-------- EXERCISE DATA --------

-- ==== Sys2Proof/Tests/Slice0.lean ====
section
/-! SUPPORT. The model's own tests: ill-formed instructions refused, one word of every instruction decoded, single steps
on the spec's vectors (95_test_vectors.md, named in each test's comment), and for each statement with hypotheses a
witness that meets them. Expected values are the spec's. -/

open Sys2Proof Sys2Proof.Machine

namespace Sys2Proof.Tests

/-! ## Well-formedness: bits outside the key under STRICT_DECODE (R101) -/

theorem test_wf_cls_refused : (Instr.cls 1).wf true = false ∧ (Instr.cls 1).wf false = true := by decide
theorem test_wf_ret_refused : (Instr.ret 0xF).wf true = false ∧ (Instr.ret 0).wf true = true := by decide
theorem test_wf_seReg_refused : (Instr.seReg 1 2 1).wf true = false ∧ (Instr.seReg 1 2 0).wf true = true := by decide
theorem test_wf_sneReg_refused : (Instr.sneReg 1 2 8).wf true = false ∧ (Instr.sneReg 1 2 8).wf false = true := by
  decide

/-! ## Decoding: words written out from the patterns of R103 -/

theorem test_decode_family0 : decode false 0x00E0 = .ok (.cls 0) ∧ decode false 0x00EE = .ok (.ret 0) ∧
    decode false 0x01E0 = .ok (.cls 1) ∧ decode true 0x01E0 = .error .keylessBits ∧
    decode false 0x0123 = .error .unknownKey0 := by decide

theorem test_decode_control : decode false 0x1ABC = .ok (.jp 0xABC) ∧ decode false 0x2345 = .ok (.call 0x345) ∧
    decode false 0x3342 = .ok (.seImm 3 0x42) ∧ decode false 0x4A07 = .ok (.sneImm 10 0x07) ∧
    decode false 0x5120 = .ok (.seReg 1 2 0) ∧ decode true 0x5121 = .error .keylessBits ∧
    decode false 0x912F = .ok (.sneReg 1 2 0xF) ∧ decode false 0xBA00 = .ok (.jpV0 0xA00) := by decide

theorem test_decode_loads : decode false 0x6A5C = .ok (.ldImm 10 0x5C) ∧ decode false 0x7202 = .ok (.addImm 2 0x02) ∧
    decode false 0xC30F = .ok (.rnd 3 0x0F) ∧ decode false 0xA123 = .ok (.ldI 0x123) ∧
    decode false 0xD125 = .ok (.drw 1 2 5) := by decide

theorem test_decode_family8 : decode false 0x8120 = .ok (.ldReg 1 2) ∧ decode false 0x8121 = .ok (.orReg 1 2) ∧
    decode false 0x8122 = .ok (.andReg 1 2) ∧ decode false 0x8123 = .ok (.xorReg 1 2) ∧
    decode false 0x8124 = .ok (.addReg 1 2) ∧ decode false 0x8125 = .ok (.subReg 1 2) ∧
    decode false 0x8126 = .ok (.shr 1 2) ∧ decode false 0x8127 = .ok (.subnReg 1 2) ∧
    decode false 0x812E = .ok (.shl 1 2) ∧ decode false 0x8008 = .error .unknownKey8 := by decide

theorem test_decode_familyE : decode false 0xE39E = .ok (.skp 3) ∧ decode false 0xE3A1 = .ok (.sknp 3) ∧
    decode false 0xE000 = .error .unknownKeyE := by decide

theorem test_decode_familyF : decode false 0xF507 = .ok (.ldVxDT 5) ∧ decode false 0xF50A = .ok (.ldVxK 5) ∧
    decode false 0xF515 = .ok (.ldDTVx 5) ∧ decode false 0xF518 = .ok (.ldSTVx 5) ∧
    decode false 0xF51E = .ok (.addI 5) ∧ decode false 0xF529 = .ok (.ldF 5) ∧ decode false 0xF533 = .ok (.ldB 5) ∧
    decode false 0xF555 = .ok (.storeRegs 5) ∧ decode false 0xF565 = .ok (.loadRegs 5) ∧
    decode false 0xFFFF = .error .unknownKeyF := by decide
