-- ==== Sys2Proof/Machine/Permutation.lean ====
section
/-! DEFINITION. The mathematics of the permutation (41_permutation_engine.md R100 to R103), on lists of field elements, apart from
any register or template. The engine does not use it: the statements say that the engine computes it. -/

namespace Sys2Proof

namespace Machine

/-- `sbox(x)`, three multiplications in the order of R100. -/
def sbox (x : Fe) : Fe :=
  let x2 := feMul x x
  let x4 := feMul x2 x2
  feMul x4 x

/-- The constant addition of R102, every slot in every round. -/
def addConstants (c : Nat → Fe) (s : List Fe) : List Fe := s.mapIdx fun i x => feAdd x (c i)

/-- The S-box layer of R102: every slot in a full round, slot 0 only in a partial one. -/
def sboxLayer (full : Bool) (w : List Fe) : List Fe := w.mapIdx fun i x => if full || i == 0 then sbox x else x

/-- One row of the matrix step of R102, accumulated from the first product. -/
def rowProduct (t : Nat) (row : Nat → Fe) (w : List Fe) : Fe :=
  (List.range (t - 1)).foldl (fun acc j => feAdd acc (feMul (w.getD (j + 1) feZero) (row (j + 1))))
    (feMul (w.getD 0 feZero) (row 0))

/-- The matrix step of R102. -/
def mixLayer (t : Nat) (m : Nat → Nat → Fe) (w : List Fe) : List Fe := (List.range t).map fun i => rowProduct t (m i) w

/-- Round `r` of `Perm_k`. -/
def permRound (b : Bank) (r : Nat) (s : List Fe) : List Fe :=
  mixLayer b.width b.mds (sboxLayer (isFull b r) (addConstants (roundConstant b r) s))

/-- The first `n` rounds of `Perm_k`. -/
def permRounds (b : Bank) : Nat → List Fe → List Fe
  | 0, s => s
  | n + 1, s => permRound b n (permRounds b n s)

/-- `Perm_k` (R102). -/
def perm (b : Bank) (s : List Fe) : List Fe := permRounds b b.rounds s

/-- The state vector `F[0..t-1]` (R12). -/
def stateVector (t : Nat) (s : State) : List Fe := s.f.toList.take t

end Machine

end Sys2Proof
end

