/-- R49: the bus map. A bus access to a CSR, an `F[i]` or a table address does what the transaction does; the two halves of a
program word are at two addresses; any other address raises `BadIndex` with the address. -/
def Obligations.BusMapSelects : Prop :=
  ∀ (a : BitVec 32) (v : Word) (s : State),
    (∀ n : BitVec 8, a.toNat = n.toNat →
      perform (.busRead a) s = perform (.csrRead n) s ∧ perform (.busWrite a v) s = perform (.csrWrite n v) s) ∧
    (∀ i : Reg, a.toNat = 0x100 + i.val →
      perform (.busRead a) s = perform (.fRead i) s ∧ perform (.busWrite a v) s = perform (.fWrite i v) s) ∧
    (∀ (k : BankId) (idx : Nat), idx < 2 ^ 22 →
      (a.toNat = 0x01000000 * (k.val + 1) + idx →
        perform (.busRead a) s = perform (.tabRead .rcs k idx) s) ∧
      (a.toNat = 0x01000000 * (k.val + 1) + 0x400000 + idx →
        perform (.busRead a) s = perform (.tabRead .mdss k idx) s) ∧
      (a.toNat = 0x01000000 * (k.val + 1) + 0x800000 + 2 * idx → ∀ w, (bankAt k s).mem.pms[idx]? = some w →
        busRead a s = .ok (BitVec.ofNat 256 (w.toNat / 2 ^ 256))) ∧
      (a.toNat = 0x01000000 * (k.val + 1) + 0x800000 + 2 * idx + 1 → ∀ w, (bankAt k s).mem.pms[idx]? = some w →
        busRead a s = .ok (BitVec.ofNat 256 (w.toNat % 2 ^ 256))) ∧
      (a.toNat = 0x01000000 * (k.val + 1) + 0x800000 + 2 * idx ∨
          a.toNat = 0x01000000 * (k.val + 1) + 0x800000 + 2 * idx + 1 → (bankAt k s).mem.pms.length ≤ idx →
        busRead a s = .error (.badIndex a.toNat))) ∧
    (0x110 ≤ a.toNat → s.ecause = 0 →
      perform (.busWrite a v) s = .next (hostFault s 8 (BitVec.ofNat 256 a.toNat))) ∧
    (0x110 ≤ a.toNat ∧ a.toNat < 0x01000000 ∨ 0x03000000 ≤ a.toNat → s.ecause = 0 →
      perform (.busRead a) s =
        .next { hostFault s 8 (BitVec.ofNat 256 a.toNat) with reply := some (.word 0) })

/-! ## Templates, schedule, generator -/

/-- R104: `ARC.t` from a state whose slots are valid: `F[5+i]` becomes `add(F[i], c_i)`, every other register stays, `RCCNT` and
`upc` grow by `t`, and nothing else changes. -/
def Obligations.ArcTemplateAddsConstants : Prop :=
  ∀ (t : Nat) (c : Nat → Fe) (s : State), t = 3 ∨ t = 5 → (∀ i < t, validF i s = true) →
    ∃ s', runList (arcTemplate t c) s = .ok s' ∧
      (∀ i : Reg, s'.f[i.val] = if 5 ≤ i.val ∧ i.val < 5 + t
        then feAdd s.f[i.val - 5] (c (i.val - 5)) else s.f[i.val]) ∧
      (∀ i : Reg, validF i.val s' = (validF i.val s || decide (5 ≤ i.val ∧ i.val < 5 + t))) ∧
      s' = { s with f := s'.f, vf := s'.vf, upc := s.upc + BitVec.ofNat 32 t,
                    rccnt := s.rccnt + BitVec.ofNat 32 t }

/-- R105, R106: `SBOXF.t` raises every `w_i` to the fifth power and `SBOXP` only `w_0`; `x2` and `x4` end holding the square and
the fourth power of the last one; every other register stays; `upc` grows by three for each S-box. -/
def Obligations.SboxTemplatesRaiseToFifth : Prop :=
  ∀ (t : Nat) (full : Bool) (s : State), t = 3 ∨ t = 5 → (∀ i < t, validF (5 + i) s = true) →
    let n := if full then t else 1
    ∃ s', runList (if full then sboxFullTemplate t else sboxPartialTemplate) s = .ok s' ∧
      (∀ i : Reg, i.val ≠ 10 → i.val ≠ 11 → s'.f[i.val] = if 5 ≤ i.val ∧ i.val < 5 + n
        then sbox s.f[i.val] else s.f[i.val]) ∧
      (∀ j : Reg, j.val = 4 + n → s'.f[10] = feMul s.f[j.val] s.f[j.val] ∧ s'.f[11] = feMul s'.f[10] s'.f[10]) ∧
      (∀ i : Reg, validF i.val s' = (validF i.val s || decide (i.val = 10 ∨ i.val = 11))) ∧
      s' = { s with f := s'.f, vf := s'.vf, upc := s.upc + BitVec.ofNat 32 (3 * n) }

--------

▶ _WHAT THE TASK REQUIRES_
As listed above, the lines from the line with "The state vector" to the line with "halves of a" are to be echoed exactly, with both ends included and nothing added.

▶ _FINISHED TASK_
/-- The state vector `F[0..t-1]` (R12). -/
def stateVector (t : Nat) (s : State) : List Fe := s.f.toList.take t

end Machine

end Sys2Proof
end

/-- R49: the bus map. A bus access to a CSR, an `F[i]` or a table address does what the transaction does; the two halves of a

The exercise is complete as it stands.